INSTRUCTIONS FOR THE TASK | From the data below, return the exact lines starting at the line containing "theorem test_decode_key_255 : decode" and ending at the line containing "theorem test_decode_dec : decode", both included, and nothing else.

SOURCE MATERIAL |

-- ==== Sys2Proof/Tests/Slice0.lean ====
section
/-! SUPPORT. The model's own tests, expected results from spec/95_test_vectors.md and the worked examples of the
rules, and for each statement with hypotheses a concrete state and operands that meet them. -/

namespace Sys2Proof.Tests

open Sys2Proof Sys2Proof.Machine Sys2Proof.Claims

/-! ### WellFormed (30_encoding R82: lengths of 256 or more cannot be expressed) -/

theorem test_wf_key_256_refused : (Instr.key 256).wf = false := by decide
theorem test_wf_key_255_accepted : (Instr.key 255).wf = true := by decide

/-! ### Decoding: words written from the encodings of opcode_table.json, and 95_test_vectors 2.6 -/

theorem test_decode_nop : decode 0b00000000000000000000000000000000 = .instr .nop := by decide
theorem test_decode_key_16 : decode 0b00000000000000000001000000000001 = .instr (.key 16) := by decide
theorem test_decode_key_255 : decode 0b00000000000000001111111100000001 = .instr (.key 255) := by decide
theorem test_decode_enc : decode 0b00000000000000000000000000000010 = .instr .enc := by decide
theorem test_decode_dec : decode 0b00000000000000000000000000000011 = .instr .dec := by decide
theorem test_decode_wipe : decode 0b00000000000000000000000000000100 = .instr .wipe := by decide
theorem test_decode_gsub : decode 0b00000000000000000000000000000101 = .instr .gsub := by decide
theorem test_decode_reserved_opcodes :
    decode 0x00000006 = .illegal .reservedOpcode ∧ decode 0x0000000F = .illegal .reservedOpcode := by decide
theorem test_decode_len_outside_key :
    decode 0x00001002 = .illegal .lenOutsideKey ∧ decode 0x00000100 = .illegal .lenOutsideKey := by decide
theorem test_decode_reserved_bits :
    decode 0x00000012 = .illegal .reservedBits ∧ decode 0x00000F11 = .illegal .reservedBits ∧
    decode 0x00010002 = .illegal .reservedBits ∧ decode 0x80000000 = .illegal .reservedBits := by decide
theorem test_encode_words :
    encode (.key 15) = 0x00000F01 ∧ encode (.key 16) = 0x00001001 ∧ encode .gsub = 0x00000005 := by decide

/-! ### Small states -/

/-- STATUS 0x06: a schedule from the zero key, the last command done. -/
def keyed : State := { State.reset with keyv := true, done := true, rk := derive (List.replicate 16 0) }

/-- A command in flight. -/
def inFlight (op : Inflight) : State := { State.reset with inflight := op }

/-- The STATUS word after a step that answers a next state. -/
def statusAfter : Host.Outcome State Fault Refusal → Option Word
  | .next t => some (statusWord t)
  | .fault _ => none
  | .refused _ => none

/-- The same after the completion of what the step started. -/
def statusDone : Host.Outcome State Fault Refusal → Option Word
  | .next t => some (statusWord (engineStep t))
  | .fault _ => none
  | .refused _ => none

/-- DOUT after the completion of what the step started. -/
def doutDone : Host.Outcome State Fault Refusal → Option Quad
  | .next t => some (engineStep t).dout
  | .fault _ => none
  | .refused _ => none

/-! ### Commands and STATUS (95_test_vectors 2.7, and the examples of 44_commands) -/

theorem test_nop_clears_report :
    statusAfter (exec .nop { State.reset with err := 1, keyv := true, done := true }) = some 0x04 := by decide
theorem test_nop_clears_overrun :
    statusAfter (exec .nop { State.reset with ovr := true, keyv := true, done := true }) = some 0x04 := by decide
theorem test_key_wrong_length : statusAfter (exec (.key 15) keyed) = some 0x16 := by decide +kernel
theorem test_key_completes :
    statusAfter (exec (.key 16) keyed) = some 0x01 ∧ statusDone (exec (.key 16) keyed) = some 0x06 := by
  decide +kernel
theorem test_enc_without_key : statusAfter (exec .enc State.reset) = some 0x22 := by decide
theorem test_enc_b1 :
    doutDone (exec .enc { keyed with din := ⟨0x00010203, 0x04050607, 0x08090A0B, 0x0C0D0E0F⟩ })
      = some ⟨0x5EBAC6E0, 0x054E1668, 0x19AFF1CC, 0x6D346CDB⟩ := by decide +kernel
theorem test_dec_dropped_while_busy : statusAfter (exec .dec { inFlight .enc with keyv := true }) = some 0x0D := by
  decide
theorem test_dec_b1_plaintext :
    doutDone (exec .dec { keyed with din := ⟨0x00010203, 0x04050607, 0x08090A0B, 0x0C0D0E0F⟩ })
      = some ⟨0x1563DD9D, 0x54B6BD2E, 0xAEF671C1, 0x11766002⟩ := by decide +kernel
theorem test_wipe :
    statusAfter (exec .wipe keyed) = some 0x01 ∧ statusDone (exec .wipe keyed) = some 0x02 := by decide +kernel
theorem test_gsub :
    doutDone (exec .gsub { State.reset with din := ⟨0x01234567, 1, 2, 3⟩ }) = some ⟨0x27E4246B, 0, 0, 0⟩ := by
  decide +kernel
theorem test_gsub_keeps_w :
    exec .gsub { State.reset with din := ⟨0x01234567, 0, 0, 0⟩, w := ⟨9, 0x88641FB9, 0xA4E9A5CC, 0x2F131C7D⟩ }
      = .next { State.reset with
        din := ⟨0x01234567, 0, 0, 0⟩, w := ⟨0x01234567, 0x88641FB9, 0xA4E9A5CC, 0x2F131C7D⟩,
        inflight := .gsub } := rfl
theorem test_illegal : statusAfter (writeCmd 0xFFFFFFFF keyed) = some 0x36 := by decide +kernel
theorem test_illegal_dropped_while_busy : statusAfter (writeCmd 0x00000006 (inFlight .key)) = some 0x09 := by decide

EXERCISE ANSWER |
theorem test_decode_key_255 : decode 0b00000000000000001111111100000001 = .instr (.key 255) := by decide
theorem test_decode_enc : decode 0b00000000000000000000000000000010 = .instr .enc := by decide
theorem test_decode_dec : decode 0b00000000000000000000000000000011 = .instr .dec := by decide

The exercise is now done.